## The data
/-- HALTACK is driven to the new level exactly when the level changes, so what it reported last is `halted`. -/
theorem setHalted_inv {s : State} (hs : s.Inv) (b : Bool) : (s.setHalted b).Inv := by
  rw [setHalted_eq]
  refine ⟨hs.flagBits, hs.memory, ?_⟩
  show (if s.halted = b then s.haltackLog else s.haltackLog ++ [b]).getLastD false = b
  split
  · next hsame => rw [hs.haltack, hsame]
  · simp

theorem memWrite_inv {s : State} (hs : s.Inv) (a : Word) (v : Byte) : (s.memWrite a v).Inv :=
  ⟨hs.flagBits, memWrite_mem_wf hs.memory a v, hs.haltack⟩

theorem charge_inv {s : State} (hs : s.Inv) (n : Nat) : (s.charge n).Inv := hs.of_eq (.inl rfl) rfl rfl rfl

theorem fetch_inv {s : State} (hs : s.Inv) : s.fetch.2.Inv := hs.of_eq (.inl rfl) rfl rfl rfl

theorem fetchInstr_inv {s : State} (hs : s.Inv) : s.fetchInstr.2.Inv := by
  have hone := fetch_inv hs
  have htwo := fetch_inv hone
  have hthree := fetch_inv htwo
  rcases fetchInstr_cases s with ⟨_, h⟩ | ⟨_, h⟩ | ⟨_, h⟩ <;> rw [h] <;> assumption

theorem illegalOpcode_inv {s : State} (hs : s.Inv) (ipc : Word) (b0 : Byte) : (s.illegalOpcode ipc b0).Inv := by
  cases h : s.cfg.illegalPolicy with
  | nopContinue => rw [illegalOpcode_nop s ipc b0 h]; exact hs.of_eq (.inl rfl) rfl rfl rfl
  | fatal => rw [illegalOpcode_fatal s ipc b0 h]; exact hs.of_eq (.inl rfl) rfl rfl rfl

/-- A dispatch is pushes and a write of F, then leaving Halted, then PC, the latch and its charge. -/
theorem dispatch_inv {s : State} (hs : s.Inv) (k : Interrupt) : (s.dispatch k).Inv := by
  rw [dispatch_eq_pushes, acknowledge_eq]
  have hpushed : State.Inv { ((s.push s.pc).push (s.readF.setWidth 16)).setFlag .i false with ishadow := false } :=
    hs.of_eq (.inr ⟨_, rfl⟩) rfl rfl rfl
  exact (setHalted_inv hpushed false).of_eq (.inl rfl) rfl rfl rfl

/-- A reset writes memory and HALTACK as leaving Halted does, and zeroes F. -/
theorem performReset_inv {s : State} (hs : s.Inv) : s.performReset.Inv :=
  (setHalted_inv hs false).of_eq (.inr ⟨0, performReset_f s⟩) (by simp [setHalted_eq]) (by simp [setHalted_eq])
    (performReset_haltackLog s)

theorem checkpoint_inv {s : State} (hs : s.Inv) : s.checkpoint.Inv := by
  rcases checkpoint_cases s with ⟨_, h⟩ | ⟨_, _, h⟩ | ⟨_, _, _, h⟩ | ⟨_, _, _, h⟩ <;> rw [h]
  · exact performReset_inv hs
  · exact dispatch_inv hs .nmi
  · exact dispatch_inv hs .irq
  · exact hs

/-! ## Instructions, the Engine and the host keep it -/

/-- An instruction leaves F alone or writes it through its mask (10_state.md R26). -/
theorem exec_f {i : Instr} {s t : State} (h : exec i s = .next t) : t.f = s.f ∨ ∃ v, t.f = v &&& flagMask := by
  cases i with
  | addR _ | addI _ | adcR _ | adcI _ | subR _ | subI _ | sbcR _ | sbcI _ | cmpR _ | cmpI _ | adnR _ | adnI _ | andR _
  | andI _ | orR _ | orI _ | xorR _ | xorI _ | inc _ | dec _ | shl | shr | rol | ror | clc | sec | ei | di | taf | reti =>
    cases h; exact .inr ⟨_, rfl⟩
  | hlt => cases h; rw [charge_f, setHalted_eq]; exact .inl rfl
  | bra _ | beq _ | bne _ | bcs _ | bcc _ | bmi _ | bpl _ | bvs _ | bvc _ => cases h; rw [branch_eq]; exact .inl rfl
  | _ => cases h; exact .inl rfl

theorem exec_inv {i : Instr} {s t : State} (hs : s.Inv) (h : exec i s = .next t) : t.Inv := by
  have hf := exec_f h
  cases i with
  | hlt => cases h; exact charge_inv (setHalted_inv hs true) 1
  | st r a16 => cases h; exact charge_inv (memWrite_inv hs _ _) 4
  | stX r a16 => cases h; exact charge_inv (memWrite_inv hs _ _) 5
  | bra _ | beq _ | bne _ | bcs _ | bcc _ | bmi _ | bpl _ | bvs _ | bvc _ =>
    cases h; rw [branch_eq]; exact hs.of_eq (.inl rfl) rfl rfl rfl
  | _ => cases h; exact hs.of_eq hf rfl rfl rfl

theorem runFetched_inv {d : Fetched} {s t : State} (hs : s.Inv) (h : runFetched d s = .next t) : t.Inv := by
  unfold runFetched at h
  split at h
  · cases h; exact illegalOpcode_inv hs _ _
  · have hcleared : State.Inv { s with ishadow := false } := hs.of_eq (.inl rfl) rfl rfl rfl
    exact exec_inv hcleared h

theorem execOne_inv {s t : State} (hs : s.Inv) (h : execOne s = .next t) : t.Inv := by
  have hzeroed : State.Inv { s with waitAcc := 0 } := hs.of_eq (.inl rfl) rfl rfl rfl
  exact runFetched_inv (fetchInstr_inv hzeroed) h

theorem iteration_inv {s t : State} (hs : s.Inv) (h : iteration s = .next t) : t.Inv := by
  have hcheck := checkpoint_inv hs
  unfold iteration afterCheckpoint at h
  split at h
  · cases h; exact hcheck.of_eq (.inl rfl) rfl rfl rfl
  · exact execOne_inv hcheck h

theorem stateSet_inv {s : State} (hs : s.Inv) (key : StateKey) (value : Nat) : (s.stateSet key value).Inv := by
  cases key with
  | halted => exact setHalted_inv hs _
  | f => exact hs.of_eq (.inr ⟨_, rfl⟩) rfl rfl rfl
  | _ => exact hs.of_eq (.inl rfl) rfl rfl rfl

theorem perform_inv {s : State} (op : HostOp) (hs : s.Inv) : (s.perform op).Inv := by
  cases op with
  | setLine c => exact hs.of_eq (.inl rfl) rfl rfl rfl
  | stateSet key value => exact stateSet_inv hs key value
  | deviceReset => exact performReset_inv hs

## Goal of the exercise
Copy each line holding the word "then" from the listing above.

## Finished task
  show (if s.halted = b then s.haltackLog else s.haltackLog ++ [b]).getLastD false = b
/-- A dispatch is pushes and a write of F, then leaving Halted, then PC, the latch and its charge. -/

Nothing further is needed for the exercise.